## Exercise objective:
Write the listing out once more, with every line exactly as it stands.

========

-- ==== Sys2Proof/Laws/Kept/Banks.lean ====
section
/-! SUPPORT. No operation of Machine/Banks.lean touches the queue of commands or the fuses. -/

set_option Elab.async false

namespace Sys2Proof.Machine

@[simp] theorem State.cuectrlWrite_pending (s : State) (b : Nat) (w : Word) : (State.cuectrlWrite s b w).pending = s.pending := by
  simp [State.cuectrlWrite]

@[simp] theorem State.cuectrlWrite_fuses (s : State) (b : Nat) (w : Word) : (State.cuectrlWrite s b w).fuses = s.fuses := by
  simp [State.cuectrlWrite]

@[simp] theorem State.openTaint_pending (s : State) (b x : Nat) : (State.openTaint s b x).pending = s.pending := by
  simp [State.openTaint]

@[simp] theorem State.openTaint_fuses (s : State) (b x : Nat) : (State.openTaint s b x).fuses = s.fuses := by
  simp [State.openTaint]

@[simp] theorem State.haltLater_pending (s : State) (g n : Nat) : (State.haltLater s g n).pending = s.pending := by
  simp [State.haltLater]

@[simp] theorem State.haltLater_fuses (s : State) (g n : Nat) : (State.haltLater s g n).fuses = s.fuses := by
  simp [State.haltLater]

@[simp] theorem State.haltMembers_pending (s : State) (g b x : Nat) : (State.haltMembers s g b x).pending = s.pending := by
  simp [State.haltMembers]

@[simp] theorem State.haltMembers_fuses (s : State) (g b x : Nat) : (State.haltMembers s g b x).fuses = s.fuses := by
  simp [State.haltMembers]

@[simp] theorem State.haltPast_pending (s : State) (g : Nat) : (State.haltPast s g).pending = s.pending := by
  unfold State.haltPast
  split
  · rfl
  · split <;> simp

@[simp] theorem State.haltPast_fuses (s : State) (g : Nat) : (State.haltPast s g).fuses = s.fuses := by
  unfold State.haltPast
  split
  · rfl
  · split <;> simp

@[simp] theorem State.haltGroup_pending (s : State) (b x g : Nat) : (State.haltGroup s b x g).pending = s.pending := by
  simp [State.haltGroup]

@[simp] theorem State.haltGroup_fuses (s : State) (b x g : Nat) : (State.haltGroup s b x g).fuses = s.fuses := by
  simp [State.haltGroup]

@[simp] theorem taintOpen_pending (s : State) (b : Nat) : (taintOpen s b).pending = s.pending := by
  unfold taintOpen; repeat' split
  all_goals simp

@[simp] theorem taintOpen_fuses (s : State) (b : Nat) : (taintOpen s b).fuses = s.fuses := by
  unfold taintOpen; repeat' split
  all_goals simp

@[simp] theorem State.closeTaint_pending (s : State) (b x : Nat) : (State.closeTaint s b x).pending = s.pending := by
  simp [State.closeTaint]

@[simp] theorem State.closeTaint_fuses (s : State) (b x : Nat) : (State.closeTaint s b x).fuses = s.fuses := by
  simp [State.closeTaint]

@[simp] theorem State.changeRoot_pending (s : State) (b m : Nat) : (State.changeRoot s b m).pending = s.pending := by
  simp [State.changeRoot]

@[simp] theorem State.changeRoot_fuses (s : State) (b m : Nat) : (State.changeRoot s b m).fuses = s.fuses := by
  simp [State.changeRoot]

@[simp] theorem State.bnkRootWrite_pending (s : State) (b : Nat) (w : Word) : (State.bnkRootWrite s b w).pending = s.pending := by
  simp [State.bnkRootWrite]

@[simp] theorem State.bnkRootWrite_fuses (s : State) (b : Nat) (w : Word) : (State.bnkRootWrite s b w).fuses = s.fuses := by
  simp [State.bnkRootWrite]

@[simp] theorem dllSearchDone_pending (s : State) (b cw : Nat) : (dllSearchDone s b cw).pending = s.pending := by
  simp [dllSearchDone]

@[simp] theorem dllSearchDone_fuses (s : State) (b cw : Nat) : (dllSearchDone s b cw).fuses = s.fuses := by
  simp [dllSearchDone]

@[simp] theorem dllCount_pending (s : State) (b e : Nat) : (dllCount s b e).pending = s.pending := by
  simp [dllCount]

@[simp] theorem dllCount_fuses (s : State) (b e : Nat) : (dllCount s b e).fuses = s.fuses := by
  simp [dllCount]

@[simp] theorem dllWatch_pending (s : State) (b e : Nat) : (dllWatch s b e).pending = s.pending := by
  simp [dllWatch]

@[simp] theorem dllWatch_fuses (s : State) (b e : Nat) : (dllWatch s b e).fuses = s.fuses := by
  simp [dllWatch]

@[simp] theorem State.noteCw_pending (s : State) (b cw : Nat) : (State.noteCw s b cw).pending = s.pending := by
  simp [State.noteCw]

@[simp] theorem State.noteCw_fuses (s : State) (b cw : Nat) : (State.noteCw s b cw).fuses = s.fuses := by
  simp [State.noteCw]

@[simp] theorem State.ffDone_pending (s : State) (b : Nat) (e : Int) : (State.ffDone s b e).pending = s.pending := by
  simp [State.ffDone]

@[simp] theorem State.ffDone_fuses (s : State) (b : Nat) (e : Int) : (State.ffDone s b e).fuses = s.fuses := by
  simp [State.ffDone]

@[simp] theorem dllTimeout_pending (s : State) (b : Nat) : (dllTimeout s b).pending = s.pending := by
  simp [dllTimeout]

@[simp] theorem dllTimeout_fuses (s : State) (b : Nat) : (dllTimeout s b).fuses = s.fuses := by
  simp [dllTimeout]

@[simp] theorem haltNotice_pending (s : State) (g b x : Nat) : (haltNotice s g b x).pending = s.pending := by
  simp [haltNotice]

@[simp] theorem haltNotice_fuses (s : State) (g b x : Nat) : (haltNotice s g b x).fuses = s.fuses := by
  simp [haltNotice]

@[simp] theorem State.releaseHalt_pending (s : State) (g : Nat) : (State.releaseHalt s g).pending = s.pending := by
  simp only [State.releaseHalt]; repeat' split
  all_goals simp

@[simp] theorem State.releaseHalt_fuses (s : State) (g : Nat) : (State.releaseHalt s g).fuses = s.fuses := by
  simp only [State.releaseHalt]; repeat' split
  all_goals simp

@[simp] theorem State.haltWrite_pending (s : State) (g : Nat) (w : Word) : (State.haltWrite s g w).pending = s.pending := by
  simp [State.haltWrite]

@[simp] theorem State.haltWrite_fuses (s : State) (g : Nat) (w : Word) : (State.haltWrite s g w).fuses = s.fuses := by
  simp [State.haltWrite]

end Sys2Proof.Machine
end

========

## Reply:
-- ==== Sys2Proof/Laws/Kept/Banks.lean ====
section
/-! SUPPORT. No operation of Machine/Banks.lean touches the queue of commands or the fuses. -/

set_option Elab.async false

namespace Sys2Proof.Machine

@[simp] theorem State.cuectrlWrite_pending (s : State) (b : Nat) (w : Word) : (State.cuectrlWrite s b w).pending = s.pending := by
  simp [State.cuectrlWrite]

@[simp] theorem State.cuectrlWrite_fuses (s : State) (b : Nat) (w : Word) : (State.cuectrlWrite s b w).fuses = s.fuses := by
  simp [State.cuectrlWrite]

@[simp] theorem State.openTaint_pending (s : State) (b x : Nat) : (State.openTaint s b x).pending = s.pending := by
  simp [State.openTaint]

@[simp] theorem State.openTaint_fuses (s : State) (b x : Nat) : (State.openTaint s b x).fuses = s.fuses := by
  simp [State.openTaint]

@[simp] theorem State.haltLater_pending (s : State) (g n : Nat) : (State.haltLater s g n).pending = s.pending := by
  simp [State.haltLater]

@[simp] theorem State.haltLater_fuses (s : State) (g n : Nat) : (State.haltLater s g n).fuses = s.fuses := by
  simp [State.haltLater]

@[simp] theorem State.haltMembers_pending (s : State) (g b x : Nat) : (State.haltMembers s g b x).pending = s.pending := by
  simp [State.haltMembers]

@[simp] theorem State.haltMembers_fuses (s : State) (g b x : Nat) : (State.haltMembers s g b x).fuses = s.fuses := by
  simp [State.haltMembers]

@[simp] theorem State.haltPast_pending (s : State) (g : Nat) : (State.haltPast s g).pending = s.pending := by
  unfold State.haltPast
  split
  · rfl
  · split <;> simp

@[simp] theorem State.haltPast_fuses (s : State) (g : Nat) : (State.haltPast s g).fuses = s.fuses := by
  unfold State.haltPast
  split
  · rfl
  · split <;> simp

@[simp] theorem State.haltGroup_pending (s : State) (b x g : Nat) : (State.haltGroup s b x g).pending = s.pending := by
  simp [State.haltGroup]

@[simp] theorem State.haltGroup_fuses (s : State) (b x g : Nat) : (State.haltGroup s b x g).fuses = s.fuses := by
  simp [State.haltGroup]

@[simp] theorem taintOpen_pending (s : State) (b : Nat) : (taintOpen s b).pending = s.pending := by
  unfold taintOpen; repeat' split
  all_goals simp

@[simp] theorem taintOpen_fuses (s : State) (b : Nat) : (taintOpen s b).fuses = s.fuses := by
  unfold taintOpen; repeat' split
  all_goals simp

@[simp] theorem State.closeTaint_pending (s : State) (b x : Nat) : (State.closeTaint s b x).pending = s.pending := by
  simp [State.closeTaint]

@[simp] theorem State.closeTaint_fuses (s : State) (b x : Nat) : (State.closeTaint s b x).fuses = s.fuses := by
  simp [State.closeTaint]

@[simp] theorem State.changeRoot_pending (s : State) (b m : Nat) : (State.changeRoot s b m).pending = s.pending := by
  simp [State.changeRoot]

@[simp] theorem State.changeRoot_fuses (s : State) (b m : Nat) : (State.changeRoot s b m).fuses = s.fuses := by
  simp [State.changeRoot]

@[simp] theorem State.bnkRootWrite_pending (s : State) (b : Nat) (w : Word) : (State.bnkRootWrite s b w).pending = s.pending := by
  simp [State.bnkRootWrite]

@[simp] theorem State.bnkRootWrite_fuses (s : State) (b : Nat) (w : Word) : (State.bnkRootWrite s b w).fuses = s.fuses := by
  simp [State.bnkRootWrite]

@[simp] theorem dllSearchDone_pending (s : State) (b cw : Nat) : (dllSearchDone s b cw).pending = s.pending := by
  simp [dllSearchDone]

@[simp] theorem dllSearchDone_fuses (s : State) (b cw : Nat) : (dllSearchDone s b cw).fuses = s.fuses := by
  simp [dllSearchDone]

@[simp] theorem dllCount_pending (s : State) (b e : Nat) : (dllCount s b e).pending = s.pending := by
  simp [dllCount]

@[simp] theorem dllCount_fuses (s : State) (b e : Nat) : (dllCount s b e).fuses = s.fuses := by
  simp [dllCount]

@[simp] theorem dllWatch_pending (s : State) (b e : Nat) : (dllWatch s b e).pending = s.pending := by
  simp [dllWatch]

@[simp] theorem dllWatch_fuses (s : State) (b e : Nat) : (dllWatch s b e).fuses = s.fuses := by
  simp [dllWatch]

@[simp] theorem State.noteCw_pending (s : State) (b cw : Nat) : (State.noteCw s b cw).pending = s.pending := by
  simp [State.noteCw]

@[simp] theorem State.noteCw_fuses (s : State) (b cw : Nat) : (State.noteCw s b cw).fuses = s.fuses := by
  simp [State.noteCw]

@[simp] theorem State.ffDone_pending (s : State) (b : Nat) (e : Int) : (State.ffDone s b e).pending = s.pending := by
  simp [State.ffDone]

@[simp] theorem State.ffDone_fuses (s : State) (b : Nat) (e : Int) : (State.ffDone s b e).fuses = s.fuses := by
  simp [State.ffDone]

@[simp] theorem dllTimeout_pending (s : State) (b : Nat) : (dllTimeout s b).pending = s.pending := by
  simp [dllTimeout]

@[simp] theorem dllTimeout_fuses (s : State) (b : Nat) : (dllTimeout s b).fuses = s.fuses := by
  simp [dllTimeout]

@[simp] theorem haltNotice_pending (s : State) (g b x : Nat) : (haltNotice s g b x).pending = s.pending := by
  simp [haltNotice]

@[simp] theorem haltNotice_fuses (s : State) (g b x : Nat) : (haltNotice s g b x).fuses = s.fuses := by
  simp [haltNotice]

@[simp] theorem State.releaseHalt_pending (s : State) (g : Nat) : (State.releaseHalt s g).pending = s.pending := by
  simp only [State.releaseHalt]; repeat' split
  all_goals simp

@[simp] theorem State.releaseHalt_fuses (s : State) (g : Nat) : (State.releaseHalt s g).fuses = s.fuses := by
  simp only [State.releaseHalt]; repeat' split
  all_goals simp

@[simp] theorem State.haltWrite_pending (s : State) (g : Nat) (w : Word) : (State.haltWrite s g w).pending = s.pending := by
  simp [State.haltWrite]

@[simp] theorem State.haltWrite_fuses (s : State) (g : Nat) (w : Word) : (State.haltWrite s g w).fuses = s.fuses := by
  simp [State.haltWrite]

end Sys2Proof.Machine
end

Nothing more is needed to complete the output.